In agreement, the Head of the Macro Economics and Finance Centre at the Institute for Development of Economics and Finance (INDEF), M. Rizal Taufikurahman, assessed that OCBC’s acquisition of HSBC Indonesia’s consumer unit is strategically rational. Especially in the context of non-organic expansion in a market with a large middle-class base.
“OCBC indeed has room to grow from a capital perspective and tends to be more conservative in credit expansion, so this step could accelerate penetration in the retail and wealth management segments,” said Rizal when contacted by CNBC Indonesia on Monday (20/4/2026).
However, he noted that the main risk lies in the integration phase, from merger costs, organisational cultural differences, to potential customer attrition, considering that HSBC customers are generally from the premium segment with high service expectations.

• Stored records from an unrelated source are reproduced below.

-- ==== Sys2Proof/Machine/Meter.lean ====
section
/-! DEFINITION. Direct energy charges (R372 to R374): what each piece of work costs, and to whom it is booked. -/

namespace Sys2Proof.Machine
open Sys2Proof

/-- The base die that holds a location (R11, R235); POOL and TRAY sectors found in memory-side SRAM are spread as the window is
(notes/assumptions/12.md). -/
def baseDie (key : Nat) : Nat :=
  if keySpace key == spHBM then 4 + keyOff key / (48 * 2 ^ 30) / 3 % 4 else 4 + keyOff key / 4096 % 4
/-- The I/O die of a port (R11). -/
def portDie (p : Nat) : Nat := if p < 16 then 8 else 9
/-- Charge one sector of memory in the package: class 8 or 9 (R373). -/
def State.chargeSector (s : State) (ctx : Nat) (team : Option Nat) (sec : Nat) : State :=
  let k := 32 * sec
  if keySpace k == spHBM then s.charge ctx team (if Config.sramHit s.stepNo then 8 else 9) (baseDie k) 1
  else if keySpace k == spSRAM || keyPooled k then s.charge ctx team 8 (baseDie k) 1
  else s
/-- Charge the sectors that runs touch. -/
def State.chargeRuns (s : State) (ctx : Nat) (team : Option Nat) (runs : List (Nat × Nat)) : State :=
  (runs.filter fun r => r.2 != 0).foldl (fun s r =>
    (List.range ((r.1 + r.2 - 1) / 32 + 1 - r.1 / 32)).foldl (fun s i => s.chargeSector ctx team (r.1 / 32 + i)) s) s
/-- KIND of a packet (R302); the sideband configuration of R362 is no packet of a path, and has none. For the answers to 0x09, 0x0A and
0x0B see notes/assumptions/18.md. -/
def payloadKind : Payload → Nat
  | .write _ => 0x01
  | .read _ => 0x02
  | .readData .. => 0x03
  | .writeAck .. => 0x04
  | .atomic _ => 0x05
  | .atomicReply .. => 0x06
  | .marker => 0x07
  | .markerAck _ => 0x08
  | .contrib .. => 0x09
  | .redRead .. => 0x0A
  | .redData .. => 0x03
  | .tsQuery => 0x0B
  | .tsReply .. => 0x03
  | .config .. => 0x00
/-- NDATA: the data flits of a packet, each an aligned sector (R301, R302, R355). -/
def packetData (p : Packet) : Nat :=
  match p.load with
  | .write b => (b.length + p.addr % 32 + 31) / 32
  | .readData b _ _ => (b.length + p.addr % 32 + 31) / 32
  | .atomic l => (l.length + 1) / 2
  | .atomicReply l _ _ => (l.length + 1) / 2
  | .contrib _ _ _ w _ _ l _ => (w * l.length + 31) / 32
  | .redData _ l _ => (l.length + 1) / 2
  | _ => 0
/-- ADDR: the offset in the node, or the address at the target package (R302). -/
def packetTarget (p : Packet) : Nat :=
  if p.dst != 0xFF then p.addr else if keySpace p.addr == spPOOL then p.addr % 2 ^ 42 else p.addr % 2 ^ 50
/-- Header bytes 0x00 to 0x0F, which R307 authenticates (R302). -/
def packetHeader (p : Packet) : List Byte :=
  [BitVec.ofNat 8 (payloadKind p.load), BitVec.ofNat 8 p.ctx, BitVec.ofNat 8 p.src, BitVec.ofNat 8 p.dst] ++ natLe 2 p.pts.toNat ++
    [BitVec.ofNat 8 (packetData p), 0] ++ natLe 8 (packetTarget p)
/-- The nonce of a packet: port, direction (0 toward the node, 1 from it), CTX, a zero byte, the packet counter (R307). -/
def packetNonce (port dir ctx : Nat) (counter : BitVec 64) : List Byte :=
  [BitVec.ofNat 8 port, BitVec.ofNat 8 dir, BitVec.ofNat 8 ctx, 0] ++ natLe 8 counter.toNat
/-- A header that a receiver accepts: no reserved KIND, no reserved bit, at most 8 data flits (R301, R302). -/
def headerGood (b : List Byte) : Bool :=
  let f (k : Nat) : Nat := (b.getD k 0).toNat
  1 ≤ f 0 && f 0 ≤ 0x0B && f 6 ≤ 8 && f 7 == 0
/-- A receiver accepts the packet (R302, R308); the sideband configuration has no header. -/
def packetGood (p : Packet) : Bool :=
  p.tagOk && p.reservedOk && (match p.load with | .config .. => true | _ => headerGood (packetHeader p))
/-- Flits of a packet: the header and the data flits (R301). -/
def packetFlits (p : Packet) : Nat := 1 + packetData p
/-- Charge a packet at a port (R373, R374). -/
def State.chargePacket (s : State) (port : Nat) (p : Packet) : State := s.charge p.ctx none 11 (portDie port) (packetFlits p)
/-- Charge the packets of a read of `n` bytes of one sector at its home: the request, and the reply with its data (R301, R373). -/
def State.chargeRead (s : State) (ctx key n : Nat) : State :=
  let port := if keySpace key == spPOOL || keySpace key == spTRAY then keyNode key else 0
  s.charge ctx none 11 (portDie port) (2 + (n + key % 32 + 31) / 32)
/-- Charge a loop record sent or applied: class 12 at I/O die 1 (R373). -/
def State.chargeRecord (s : State) (ctx : Nat) : State := s.charge ctx none 12 9 1

/-- A 64-bit integer type. -/
def tyWide (t : IntTy) : Bool := t == .i64 || t == .n64
/-- The charge class of a pass of a vector form (R143, R373; notes/assumptions/12.md): 2 for the 16-lane unit, 1 for multiplies,
dot products and 64-bit passes, 0 for the others. -/
def Instr.passClass : Instr → Nat
  | .imul _ | .imulh _ | .imad _ | .lea _ => 1
  | .iadd m | .isub m | .imin m | .imax m | .iand m | .ior m | .ixor m | .shl m | .shr m | .sha m | .rot m => (tyWide m.ty).toNat
  | .iabs m | .inot m | .popc m | .clz m | .brev m => (tyWide m.ty).toNat
  | .bfx m => (tyWide m.ty).toNat
  | .bfi m => (tyWide m.ty).toNat
  | .icmp m => (tyWide m.ty).toNat
  | .sel m => (tyWide m.ty).toNat
  | .mov m => (tyWide m.ty).toNat
  | .cvt m => (m.dty == .int .i64 || m.dty == .int .n64 || m.sty == .int .i64 || m.sty == .int .n64).toNat
  | .dotq _ | .dotx _ | .dotb _ | .doth _ => 1
  | .frcp _ | .frsq _ | .fsqrt _ | .fexp2 _ | .flog2 _ | .ftanh _ => 2
  | _ => 0
/-- MSK of a class V word (R34, R35). -/
def wordMask (x : IWord) : MaskField :=
  let op := (x.extractLsb' 88 8).toNat
  if op == 0x21 || op == 0x23 || op == 0x24 then x.extractLsb' 12 8 else x.extractLsb' 19 8
/-- A tile instruction: the tile datapath charges it per cc (R182, R373). -/
def wordTile (x : IWord) : Bool := (x.extractLsb' 92 4).toNat == 8
/-- Book the core work of an instruction at retirement (R79, R374): a class V instruction per group pass, any other per issue. -/
def State.bookWork (s : State) (w : Who) (i : Instr) : State :=
  match encode i with
  | none => s
  | some x =>
    let die := coreDie w.team.core
    match issueClass x with
    | some .v =>
      if wordTile x then s
      else s.charge w.team.ctx (some w.team.id) (Instr.passClass i) die (w.qual (wordMask x)).length
    | some _ => s.charge w.team.ctx (some w.team.id) 3 die 1
    | none => s

end Sys2Proof.Machine
end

From a performance perspective, Rizal mentioned that potential short-term ROE dilution is a concern, especially if the acquired unit’s profitability is declining. Additionally, differences in customer profiles between HSBC and OCBC NISP risk creating a “mismatch” in business strategy if not managed properly.

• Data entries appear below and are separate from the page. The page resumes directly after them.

/-! ### Elements (R168 to R170) -/

/-- An element with S = C = 0 and every flag clear. -/
def Elem.zero : Elem := { s := 0, c := 0, inx := false, ovf := false, nan := false, pinf := false, ninf := false }
/-- v of R168. -/
def Elem.value (e : Elem) : Int := (e.s + e.c).toInt
/-- A contribution: an exact sum (mantissa, exponent) and the special flags in their places of R194. -/
abbrev Contribution := Int × Int × Nat
/-- The special flag of a term. -/
def Term.flag : Term → Nat
  | .invalid => 4
  | .val .nan => 4
  | .val (.inf n) => if n then 16 else 8
  | .val (.fin _ _ _) => 0
/-- The contribution of a list of terms. -/
def contribOf (ts : List Term) : Contribution :=
  let x := exactSum (ts.map Term.fin)
  (x.1, x.2, ts.foldl (fun f t => f ||| t.flag) 0)
/-- floor(m × 2^e / 2^k), and whether it lost something. -/
def floorAt (m e k : Int) : Int × Bool :=
  if k ≤ e then (m * (2 ^ (e - k).toNat : Nat), false)
  else
    let d : Nat := 2 ^ (k - e).toNat
    (m / d, m % d != 0)
/-- Add an integer into (S, C) by the carry-save step of R169. -/
def Elem.add (e : Elem) (u : Int) : Elem :=
  let w := BitVec.ofInt 96 u
  { e with s := e.s ^^^ e.c ^^^ w, c := ((e.s &&& e.c) ||| (e.s &&& w) ||| (e.c &&& w)) <<< 1 }
/-- OR special flags into an element. -/
def Elem.orFlags (e : Elem) (f : Nat) : Elem :=
  { e with nan := e.nan || natBits f 2 1 == 1, pinf := e.pinf || natBits f 3 1 == 1, ninf := e.ninf || natBits f 4 1 == 1 }
/-- contribute of R169. -/
def Elem.contribute (e : Elem) (anchor : Int) (c : Contribution) : Elem :=
  let u := floorAt c.1 c.2.1 (anchor - 64)
  let e := e.orFlags c.2.2
  let e := { e with inx := e.inx || u.2, ovf := e.ovf || 2 ^ 80 ≤ u.1.natAbs }
  e.add u.1
/-- The class of an element (R170): NaN, an infinity, overflow, or finite. -/
inductive ElemClass
  | nan
  | inf (neg : Bool)
  | overflow
  | fin (v : Int)
  deriving DecidableEq, Repr
/-- R170. -/
def Elem.cls (e : Elem) : ElemClass :=
  if e.nan || (e.pinf && e.ninf) then .nan
  else if e.pinf then .inf false
  else if e.ninf then .inf true
  else if e.ovf || 2 ^ 87 ≤ e.value.natAbs then .overflow
  else .fin e.value
/-- The flags byte of R194. -/
def Elem.flags (e : Elem) : Nat :=
  e.inx.toNat + 2 * e.ovf.toNat + 4 * e.nan.toNat + 8 * e.pinf.toNat + 16 * e.ninf.toNat
/-- A finite value as an exact real (R168). -/
def elemVal (anchor v : Int) : FVal := .fin (v < 0) v.natAbs (anchor - 64)

/-! ### Tiles -/

/-- Update `n` elements from key `k` on, in one pass. -/
def elemsMap (f : Nat → Elem → Elem) : Nat → Nat → Cells Elem → Cells Elem
  | 0, _, l => l
  | n + 1, k, [] =>
    let v := f k Elem.zero
    if v = Elem.zero then elemsMap f n (k + 1) [] else (k, v) :: elemsMap f n (k + 1) []
  | n + 1, k, (j, w) :: t =>
    if j = k then
      let v := f k w
      if v = Elem.zero then elemsMap f n (k + 1) t else (k, v) :: elemsMap f n (k + 1) t
    else
      let v := f k Elem.zero
      if v = Elem.zero then elemsMap f n (k + 1) ((j, w) :: t) else (k, v) :: elemsMap f n (k + 1) ((j, w) :: t)
/-- Element (m, n). -/
def Tile.at (t : Tile) (m n : Nat) : Elem := cellGet Elem.zero t.elems (64 * m + n)
/-- Replace element (m, n). -/
def Tile.put (t : Tile) (m n : Nat) (e : Elem) : Tile := { t with elems := cellPut Elem.zero t.elems (64 * m + n) e }
/-- Update every element. -/
def Tile.map (t : Tile) (f : Nat → Nat → Elem → Elem) : Tile :=
  { t with elems := elemsMap (fun k e => f (k / 64) (k % 64) e) 4096 0 t.elems }
/-- Tile `t` of a team; a zero tile when there is none. -/
def Team.tile (t : Team) (a : Nat) : Tile := t.tiles.getD a { anchor := 0, steps := 0, err := false, elems := [] }
/-- Replace tile `a`. -/
def Team.putTile (t : Team) (a : Nat) (x : Tile) : Team := { t with tiles := t.tiles.set a x }
/-- The half whose datapath serves a tile (R172). -/
def Team.tileHalf (t : Team) (a : Nat) : Nat := if a < t.tiles0 then 0 else 1
/-- ACLR (R185). -/
def Tile.clear (anchor : Int) : Tile := { anchor := anchor, steps := 0, err := false, elems := [] }
/-- ASHIFT (R185). -/
def Tile.shift (t : Tile) (n : Int) : Tile :=
  let f (e : Elem) : Elem :=
    let r := floorAt e.value 0 n
    { e with inx := e.inx || r.2, ovf := e.ovf || 2 ^ 87 ≤ r.1.natAbs, s := BitVec.ofInt 96 r.1, c := 0 }
  { t.map (fun _ _ e => f e) with anchor := t.anchor + n }
/-- AADD (R188). -/
def Tile.addTile (d a : Tile) : Tile :=
  d.map fun m n e =>
    let x := a.at m n
    let u := floorAt x.value (a.anchor - d.anchor) 0
    let e := { e with inx := e.inx || x.inx || u.2, ovf := e.ovf || x.ovf || 2 ^ 87 ≤ x.value.natAbs || 2 ^ 87 ≤ u.1.natAbs,
                      nan := e.nan || x.nan, pinf := e.pinf || x.pinf, ninf := e.ninf || x.ninf }
    e.add u.1
/-- The product of a term and a value. -/
def Term.mul (t : Term) (v : FVal) : Term :=
  match t with
  | .invalid => .invalid
  | .val x => x.mul v
/-- SCACC (R189). -/
def Tile.scale (d a : Tile) (fa fb : FltTy) (rows cols : List Word) : Tile :=
  d.map fun m n e =>
    let x := a.at m n
    let sa := fltDecode fa (rows.getD m 0).toNat
    let sb := fltDecode fb (cols.getD n 0).toNat
    if x.cls == .nan || sa.isNan || sb.isNan then { e with nan := true }
    else
      let e' := { e with inx := e.inx || x.inx }
      match x.cls with
      | .nan => e
      | .overflow => { e with ovf := true }
      | .inf neg => e'.contribute d.anchor (contribOf [((FVal.inf neg).mul sa).mul sb])
      | .fin v => e'.contribute d.anchor (contribOf [((elemVal a.anchor v).mul sa).mul sb])
/-- ARSLVI (R191). -/
def Tile.canon (t : Tile) : Tile :=
  t.map fun _ _ e =>
    let v := e.value
    let nan := e.cls == .nan
    { e with s := BitVec.ofInt 96 v, c := 0, ovf := e.ovf || 2 ^ 87 ≤ v.natAbs, nan := e.nan || nan,
             pinf := e.pinf && !nan, ninf := e.ninf && !nan }
/-- One resolved element: its 32-bit lane and FSTAT bits (R190). -/
def resolveElem (ty : NumTy) (rm : Round) (sat : Bool) (anchor : Int) (e : Elem) : Nat × FBits :=
  let out (v : FVal) (fl : FBits) : Nat × FBits :=
    let r := v.toNum ty rm sat 0
    (numOut false ty r.1, r.2 ||| fl)
  match e.cls with
  | .nan => (match ty with | .int _ => 0 | .flt t => fltNaN t, fNV)
  | .overflow => (match ty with | .int _ => 0 | .flt t => fltNaN t, fNV ||| fOF)
  | .inf neg => out (.inf neg) 0
  | .fin v => out (elemVal anchor v) (fIf e.inx fIX)
/-- The condition of ACMP on one element (R192). -/
def compareElem (c : FCond) (anchor : Int) (e : Elem) (thr : Word) : Bool :=
  let v := match e.cls with
    | .nan => FVal.nan
    | .overflow => FVal.nan
    | .inf neg => FVal.inf neg
    | .fin v => elemVal anchor v
  FCond.eval c v (fltDecode .f32 thr.toNat)
/-- The status word of a tile (R193). -/
def Tile.status (t : Tile) : DWord :=
  let fl := t.elems.foldl (fun f e => f ||| e.2.flags) 0
  BitVec.ofNat 64 (intBits 10 t.anchor + 2 ^ 16 * fl + (if t.err then 2 ^ 24 else 0) + 2 ^ 32 * t.steps)
/-- The 25 bytes of an element (R194). -/
def Elem.bytes (e : Elem) : List Byte := natLe 12 e.s.toNat ++ natLe 12 e.c.toNat ++ [BitVec.ofNat 8 e.flags]
/-- An element from its 25 bytes; reserved bits are ignored (R194). -/
def Elem.ofBytes (b : List Byte) : Elem :=
  let f := leNat (b.drop 24)
  { s := BitVec.ofNat 96 (leNat (b.take 12)), c := BitVec.ofNat 96 (leNat ((b.drop 12).take 12)), inx := natBits f 0 1 == 1,
    ovf := natBits f 1 1 == 1, nan := natBits f 2 1 == 1, pinf := natBits f 3 1 == 1, ninf := natBits f 4 1 == 1 }
/-- A row as ASAVE writes it. -/
def Tile.rowBytes (t : Tile) (m : Nat) : List Byte := laneList.flatMap fun n => (t.at m n).bytes
/-- A row as ALOAD reads it. -/
def Tile.putRow (t : Tile) (m : Nat) (b : List Byte) : Tile :=
  laneList.foldl (fun t n => t.put m n (Elem.ofBytes ((b.drop (25 * n)).take 25))) t

/-! ### Queueing on the datapath (R173, R174) -/

/-- Tiles that a queued command reads. -/
def TileCmd.reads : TileCmd → List Nat
  | .clear _ _ => []
  | .shift d _ => [d]
  | .contrib d _ => [d]
  | .add d a => [d, a]
  | .move _ a => [a]
  | .scale d a _ _ _ _ => [d, a]
  | .resolve _ m _ => [m.a.toNat]
  | .canon d => [d]
  | .compare _ m _ => [m.a.toNat]
  | .stat _ m => (match m with | .t _ a _ => [a.toNat] | .r _ a _ _ => [a.toNat])
  | .save _ a _ _ _ _ => [a]
  | .load _ a _ _ _ _ => [a]
/-- Tiles that a queued command writes. -/
def TileCmd.writesTile : TileCmd → List Nat
  | .clear d _ => [d]
  | .shift d _ => [d]
  | .contrib d _ => [d]
  | .add d _ => [d]
  | .move d _ => [d]
  | .scale d _ _ _ _ _ => [d]
  | .canon d => [d]
  | .load _ a _ _ _ _ => [a]
  | .resolve .. => []
  | .compare .. => []
  | .stat .. => []
  | .save .. => []
/-- Tiles that an outstanding operation still has to read. -/
def OpKind.tileReads : OpKind → List Nat
  | .tile c _ => c.reads
  | .matrix m => [m.tile]
  | .engine e =>
    (match e.kind with
     | .redm _ _ _ _ (.acc c) _ => [c.toNat]
     | _ => [])
  | _ => []
/-- The earlier operations on the tiles (R173). -/
def State.tileDeps (s : State) (tid : Nat) (reads writes : List Nat) : List Nat :=
  (s.ops.filter fun o => o.team == tid &&
    (o.writes.any (fun r => match r with | .tile t => reads.contains t || writes.contains t | _ => false) ||
      o.kind.tileReads.any writes.contains)).map fun o => o.id
/-- An outstanding operation writes the tile (R173). -/
def State.tileBusy (s : State) (tid a : Nat) : Bool := s.pendingWrite tid (.tile a)
/-- Queue a command on the datapath of the half of its tile; a command that writes a tile, and ASAVE, pin the region (R175). What the
command accesses in memory as a thread's relaxed loads or stores is ordered as R251 to R253 say (R194). -/
def State.queueTile (s : State) (w : Who) (c : TileCmd) (home : Nat) (flag : Option Nat) (regs : List RegRef) : State :=
  let o := w.op s (.tile c (w.team.tileHalf home))
  let pins := !c.writesTile.isEmpty || (match c with | .save .. => true | _ => false)
  let s := if pins then s.pin w else s
  s.addOp { o with id := s.nextOp, flag := flag, writes := c.writesTile.map RegRef.tile ++ regs,
                   scope := .team, depLvl := if w.determ then 4 else 1,
                   deps := s.tileDeps w.team.id c.reads c.writesTile ++
                     (match (OpKind.tile c 0).accs with
                      | [] => []
                      | l => s.orderDeps w.team.id (w.thr.map fun x => x.group) w.frag.m l none false ++ s.detDeps w.team) }
/-- The issuing group of R184, with no effect when no group qualifies. -/
def onIssuing (msk : MaskField) (f : Nat → Who → State → Result) (w : Who) (s : State) : Result :=
  match w.qual msk with
  | [] => .ok s
  | g :: _ => f g w s
/-- The team holds the tile (R172). -/
def Who.holds (w : Who) (a : AReg) : Bool := a.toNat < w.team.kernel.accTiles
/-- NROWS and ROW of R182. -/
def rowSpanOk (row : BitVec 6) (n : BitVec 7) : Bool := row.toNat + n.toNat ≤ 64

“In other words, the success of this transaction greatly depends on the quality of post-merger integration execution in maintaining customer loyalty and improving efficiency. If successful, this could be a strategic leap; however, if not, cost burdens and profitability pressures will be significant consequences,” stated Rizal.
Other Acquisition Plans
OCBC Indonesia is also preparing capital to acquire two entities owned by its parent company, OCBC Bank. This is in fulfilment of its role as the financial conglomerate holding company in accordance with the Financial Services Authority (OJK) regulations.
Therefore, the OCBC Indonesia AGMS on 9 April 2026 has agreed to the takeover of shares in PT OCBC Sekuritas Indonesia and PT Great Eastern Life Indonesia.